Review: Melody Fields – Broken Horse

Melody Fields, a psychedelic sextet from Gothenburg, release their ‘Broken Horse’ EP on Saturday. Following on from their eponymous 2018 album, ‘Broken Horse’ is a light, breezy trip with numerous musical layers and Eastern instruments, creating a warm yet pensive atmosphere throughout. The act take pride in blending their influences, from sunny Californian pop music, to the mysticism of the Far East, to the Nordic melancholic moods of their own heritage, into a fresh yet familiar melting pot.

The EP opens with the distinctly reflective ‘Långsam Död’ (or ‘slow death’, for all of our non-Swedish-speaking readers). It has a droning quality to it, as the verses see the vocals follow the instrumental line. Laden with effects and evoking curiosity with its Eastern timbres and hypnotic drum tom pattern in the verses, it is a sombre beginning to the release, although this mood ascends slowly but surely over the course of the runtime of ‘Broken Horse’.

‘Rhymes of Goodbye’ segues in somewhat unnervingly for the first 20 seconds, where psychedelic tension is built up, before a noticeably ‘brighter’ feel takes over for most of the remainder of the track. The vocal layers are cleverly dispersed, as the four vocalists interlock and interchange between singing the main melody in unison and with tight harmonies to further the trippy sensation of this release. (Listen here)

Title track ‘Broken Horse’ begins with a hopeful-sounding guitar lick. Its introduction of acoustic guitars into the mix conveys a folk-ish vibe, and provide a beautiful sense of harmony into the song as well-chosen chords accentuate the lead instruments, or (several) vocal lines. One imagines being outside on a spring afternoon when hearing this track. (Listen here)

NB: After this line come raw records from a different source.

/-! ### Firmware, clock, power and reset -/

/-- The firmware's registers and ports, the clock and the power limits, and the reset (18 R421-R425, R427, R429, R431, R432, R435; 10 R246). FWTIMER and its expiry; a `CLKCTL` request of
a permitted step in full service, its cancellation, the change once every gang is stopped; the power average over 10 samples; 105 and 115 degrees; an operation of the firmware
Sconce port while none is in flight and no barrier holds it, and its reply; lane maps and pattern tests of a controller out of service, whose errors are lanes of the map it began with
and whose delays are those of its start; what a write of each register does: AFLAGS, ROT, flag barriers, staging words, and the registers of the firmware from 0x200 on; a reset boots
with good signatures and security versions, gives the hub the lease, and keeps the shared window and what has left.
Choices of the model and not of the spec: the thermal event on all five dies (log 33); which stacks come into service (log 34); what a reset keeps besides (log 57); bits written 1 stay
set until the spec clears them (log 60); FWTIMER counts from the TIME last read (log 63); the first value of the version counter (log 106). -/
def Obligations.FirmwareComplete : Prop :=
  ∀ (s : State) (us v : W64) (mw ctl pch : Nat) (k : BitVec 2) (st : BitVec 4) (lerr : BitVec 18) (n : W32) (r : BitVec 10), s.die < 5 →
    let f := s.fwd s.die
    let next := fun (i : Instr) (P : State → Prop) => ∃ t : State, exec i s = .next t ∧ P t
    let ports : List (Instr × BitVec 6) :=
      [(.fwsAtLd st, 0x08), (.fwsAtSt st, 0x09), (.fwsAtAdd st, 0x0A), (.fwsAtAnd st, 0x0B), (.fwsAtOr st, 0x0C), (.fwsAtXor st, 0x0D), (.fwsAtMin st, 0x0E),
        (.fwsAtMax st, 0x0F), (.fwsAtMinu st, 0x10), (.fwsAtMaxu st, 0x11), (.fwsAtSwap st, 0x12), (.fwsAtCas st, 0x13), (.fwsAtXadd st, 0x14), (.fwsAtXrd st, 0x15),
        (.fwsAtXclr st, 0x16), (.fwsSbArrv st, 0x18)]
    next (.fwTimer us) (fun t => (t.fwd s.die).timer = us ∧ (∀ d, d ≠ s.die → t.fwd d = s.fwd d) ∧ t.core = s.core ∧ t.mem = s.mem) ∧
    (f.timer ≠ 0 → next .fwTimerExpiry fun t => (t.fwd s.die).timer = 0 ∧ (t.fwd s.die).evt.getLsbD 3 = true ∧ t.core = s.core ∧ t.mem = s.mem) ∧
    (s.pkg.cfg.permits (f.clkctl.toNat % 4) = true → s.pkg.clk.full = true → next .clkctlReq fun t => t.pkg.clk.pending = some (f.clkctl.setWidth 2) ∧ t.core = s.core) ∧
    (s.pkg.clk.pending = some k → next .clkctlCancel (fun t => t.pkg.clk.pending = none ∧ t.pkg.clk.step = s.pkg.clk.step) ∧
      next .frequencyChangeTimeout (fun t => t.pkg.clk.pending = none ∧ t.pkg.clk.step = s.pkg.clk.step) ∧
      (s.allStopped = true → next .frequencyChange fun t => t.pkg.clk.pending = none ∧ t.pkg.clk.step = some k)) ∧
    (s.die = 4 → next .svcFull fun t => t.pkg.clk.svcReq = true ∧ t.core = s.core ∧ t.mem = s.mem) ∧
    (s.pkg.clk.svcReq = true → s.pkg.clk.full = false → s.allStopped = true → s.barrier = false → next .fullServiceTransition fun t => t.pkg.clk.full = true ∧ t.pkg.clk.svcReq = true ∧
      t.pkg.clk.step = some 0 ∧ t.pkg.inService = s.trained) ∧
    (∀ j, j ∈ s.trained ↔ j < 12 ∧ (j ∈ s.pkg.inService ∨ ∀ c < 160, (s.fwd (j / 3)).channelOk (j % 3) c = true)) ∧
    next (.powerSample mw) (fun t => t.pkg.clk.power = (mw :: s.pkg.clk.power).take 10 ∧
      (∀ c j, s.pkg.clk.step = some c → s.pkg.clk.full = true → (mw :: s.pkg.clk.power).length ≥ 10 →
        10 * (s.pkg.cfg.powerLimit * 1000) < ((mw :: s.pkg.clk.power).take 10).sum → s.pkg.cfg.lower c.toNat = some j → t.pkg.clk.pending = some (BitVec.ofNat 2 j)) ∧
      t.core = s.core ∧ t.mem = s.mem) ∧
    (s.pkg.clk.full = true → next .thermalLimit fun t => t.pkg.clk.pending = some 3 ∧ (∀ d, d < 5 → (t.fwd d).evt.getLsbD 5 = true) ∧ t.core = s.core) ∧
    next .thermalCutoff (fun t => t.pkg.clk.off = true ∧ t.core = s.core ∧ t.mem = s.mem) ∧
    (∀ i op, (i, op) ∈ ports → s.core.id = .fw s.die → f.pend = false → s.fwHeld op = false →
      (∀ tg, s.fwTarget f.stgt (exactOp op) = some tg → next i fun t => ∃ o, t.mem.ops = s.mem.ops ++ [o] ∧ o.op = op ∧ o.v = f.sv ∧ o.n = f.sn ∧ o.loc = tg.loc ∧
        o.home = tg.home ∧ (t.fwd s.die).pend = true ∧ (t.fwd s.die).rnum = f.rnum + 1 ∧ t.frontier st = [s.mem.nextId]) ∧
      (s.fwTarget f.stgt (exactOp op) = none → next i fun t => ∃ x, t.mem.reps = s.mem.reps ++ [x] ∧ x.reply.fcode = 12 ∧ (t.fwd s.die).pend = true)) ∧
    (∀ x, s.mem.reps.find? (fun x => x.who == .fw s.die && x.write) = some x → next .fwsReply fun t => (t.fwd s.die).reply = x.reply.value ∧
      (t.fwd s.die).stat.getLsbD 63 = true ∧ (t.fwd s.die).pend = x.reply.status.getLsbD 62 ∧ t.core = s.core) ∧
    (physChan f.physel = some (ctl, pch) → s.die ≠ 4 → s.phyBusy ctl = false →
      (f.mapBad ctl pch = true → next .patctlApply fun t => (t.fwd s.die).patres.getLsbD 62 = true ∧ (t.fwd s.die).maps = f.maps) ∧
      (f.mapBad ctl pch = false → next .patctlApply fun t => (t.fwd s.die).patres.getLsbD 62 = false ∧
        ∀ i, i < 16 → ((ctl, pch, i), (f.lane (ctl, pch, i)).phys) ∈ (t.fwd s.die).maps) ∧
      (bits f.patctl.toNat 11 8 ≤ 3 → bits f.patctl.toNat 5 4 ≤ 1 → next .patctlStart fun t => (t.fwd s.die).patres.getLsbD 63 = false ∧
        (t.fwd s.die).test = some { ctl := ctl, pch := pch, patctl := f.patctl, map := f.mapOf ctl pch, delays := f.delaysOf ctl pch })) ∧
    (∀ x, f.test = some x → n.toNat ≤ bits x.patctl.toNat 47 16 + 1 → (lerr = 0 ↔ n = 0) →
      (∀ i, i < 18 → lerr.getLsbD i = true → i ∈ x.map) → next (.patternTestDone lerr n) fun t => (t.fwd s.die).test = none ∧
      (t.fwd s.die).patres.getLsbD 63 = true ∧ (t.fwd s.die).tests = f.tests ++ [(x, lerr)] ∧ (∀ i, i < 18 → lerr.getLsbD i = true → (x.ctl, x.pch, i) ∈ (t.fwd s.die).fails)) ∧
    (s.privBad r = false →
      let wr := next (.registerWrite r v)
      let keeps := fun (t : State) => t.core = s.core ∧ t.mem = s.mem ∧ ∀ d, d ≠ s.die → t.fwd d = s.fwd d
      (r = 0 → wr fun t => t.core.aflags = s.core.aflags &&& ~~~v ∧ t.mem = s.mem) ∧
      (r = 9 → wr fun t => t.core.rotc = v.setWidth 32 ∧ t.core.rote = (if bits v.toNat 38 32 = 127 then none else some (BitVec.ofNat 7 (bits v.toNat 38 32))) ∧ t.mem = s.mem) ∧
      (0x020 ≤ r.toNat → r.toNat < 0x040 → wr fun t => (t.getFb (BitVec.ofNat 5 (r.toNat - 0x020))) = v &&& 0x1FFFFFFFF ∧ t.mem = s.mem) ∧
      (0x050 ≤ r.toNat → r.toNat < 0x08C → wr fun t => let n := (r.toNat - 0x050) / 5
        (∀ j, (h : j < 5) → (t.getPort n).stage[j] = if j = (r.toNat - 0x050) % 5 then v else (s.getPort n).stage[j]) ∧ (t.getPort n).armed = (s.getPort n).armed ∧
        (∀ m, m ≠ n → t.getPort m = s.getPort m) ∧ t.mem = s.mem) ∧
      (r = 0x201 → wr fun t => (t.fwd s.die).evt = f.evt &&& ~~~v ∧ keeps t) ∧
      (r = 0x202 → wr fun t => (t.fwd s.die).timer = v ∧ keeps t) ∧
      (r = 0x210 → v.getLsbD 8 = false → v.getLsbD 9 = false → wr fun t => (t.fwd s.die).clkctl.toNat % 4 = v.toNat % 4 ∧ t.pkg = s.pkg ∧ keeps t) ∧
      (r = 0x210 → v.getLsbD 8 = true → v.getLsbD 9 = false → s.pkg.clk.full = true → s.pkg.cfg.permits (v.toNat % 4) = true →
        wr fun t => t.pkg.clk.pending = some (v.setWidth 2) ∧ keeps t) ∧
      (r = 0x210 → v.getLsbD 9 = true → wr fun t => t.pkg.clk.pending = none) ∧
      (r = 0x211 → s.die = 4 → v.getLsbD 0 = true → wr fun t => t.pkg.clk.svcReq = true ∧ keeps t) ∧
      (r = 0x211 → s.die ≠ 4 ∨ v.getLsbD 0 = false → exec (.registerWrite r v) s = .next s) ∧
      (r = 0x220 → wr fun t => (t.fwd s.die).stgt = v ∧ keeps t) ∧ (r = 0x221 → wr fun t => (t.fwd s.die).sv = v ∧ keeps t) ∧ (r = 0x222 → wr fun t => (t.fwd s.die).sn = v ∧ keeps t) ∧
      (r = 0x223 → f.pend = true → exec (.registerWrite r v) s = .next s) ∧
      (r = 0x223 → f.pend = false → 2 ^ 10 ≤ v.toNat ∨ v.toNat % 64 < 0x08 ∨ v.toNat % 64 = 0x17 ∨ 0x18 < v.toNat % 64 → wr fun t =>
        (t.fwd s.die).stat.getLsbD 63 = true ∧ bits (t.fwd s.die).stat.toNat 47 32 = 8 ∧ (t.fwd s.die).pend = false ∧ keeps t) ∧
      (r = 0x223 → f.pend = false → (∀ p, s.fwHeld p = false) → ∀ i op, (i, op) ∈ ports → v = (st ++ op).setWidth 64 → exec (.registerWrite r v) s = exec i s) ∧
      (s.die = 4 → 0x240 ≤ r.toNat → r.toNat ≤ 0x242 → exec (.registerWrite r v) s = .next s) ∧
      (r = 0x240 → s.die ≠ 4 → wr fun t => (t.fwd s.die).physel = v &&& 0x1FFF03 ∧ keeps t) ∧
      (∀ lane, r = 0x241 → s.die ≠ 4 → physelOf f.physel = some lane → s.phyBusy lane.1 = false → wr fun t =>
        (t.fwd s.die).lane lane = { phys := if lane.2.2 < 16 then BitVec.ofNat 5 (bits v.toNat 20 16) else (f.lane lane).phys, wdly := BitVec.ofNat 7 (bits v.toNat 14 8),
                                    rdly := BitVec.ofNat 7 (bits v.toNat 6 0) } ∧ (∀ l, l ≠ lane → (t.fwd s.die).lane l = f.lane l) ∧ keeps t) ∧
      (r = 0x242 → s.die ≠ 4 → (∀ c p, physChan f.physel = some (c, p) → s.phyBusy c = false) → v.getLsbD 0 = false → v.getLsbD 1 = false → wr fun t =>
        bits (t.fwd s.die).patctl.toNat 47 16 = bits v.toNat 47 16 ∧ bits (t.fwd s.die).patctl.toNat 11 8 = bits v.toNat 11 8 ∧
        bits (t.fwd s.die).patctl.toNat 5 4 = bits v.toNat 5 4 ∧ keeps t)) ∧
    (∀ ok cfg, next (.coldReset ok cfg) fun t => t.pkg.booted = (ok && s.svnOk) ∧ t.core = State.reset.core ∧ t.gang = State.reset.gang ∧ t.disp = State.reset.disp ∧
      t.pkg.flash = s.pkg.flash ∧ t.host.sent = s.host.sent ∧ t.host.seq = 0 ∧ t.pkg.cfgOk = (ok && s.svnOk && (cfg && s.recordOurs)) ∧
      t.pkg.cfg = s.cfgAfterReset (cfg && s.recordOurs) ∧ t.dom.sealed = t.pkg.cfg.sealedMode ∧ t.led = (ok && s.svnOk) ∧
      (memWf s → (∀ a, isShared a = true → t.mem.bytes.get a = s.mem.bytes.get a) ∧ (ok = true → s.svnOk = true → t.mem.natAt none (syncAt 4 0) 8 = 2 ^ 32 + 2 ^ 8 + 4)))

Closing song ‘Painted Sky’ feels the happiest on the album, in some ways, with its relative emphasis on belonging in a major key and multi-layered harmonies. Yet as a slower, longer song, there is plenty of gloom, hopelessness and sadness beneath the surface. This is a strength of the band, in many ways – it is rare to feel two juxtaposing emotions at the same time when listening to one song. One could surely feel differently about this song at separate times, depending on their state of mind at time of listening.

‘Broken Horse’ is an emotional release, musically intriguing and full of seemingly contrasting and disparate feelings. Although the tracks may seep into one upon casual listen, as there are a lot of musical similarities between each song, every track on this EP has its own clear disposition and defined melodic ideas, and the general mood does seem to rise as one track goes into the next. Moreover, the similarities between songs give this release a clear sense of tranquil cohesion.

The vocals are a highlight of the release as well, as the numerous layers of which constantly float between lead melody and harmony, giving a rich, choral sensibility. This is (to a degree) easy listening, as there is a pop sensibility to the song-crafting and the instrumentation is gentle throughout, but the sensations of sorrow and obvious psychedelic context to the EP allow Melody Fields to retain interest and novelty throughout.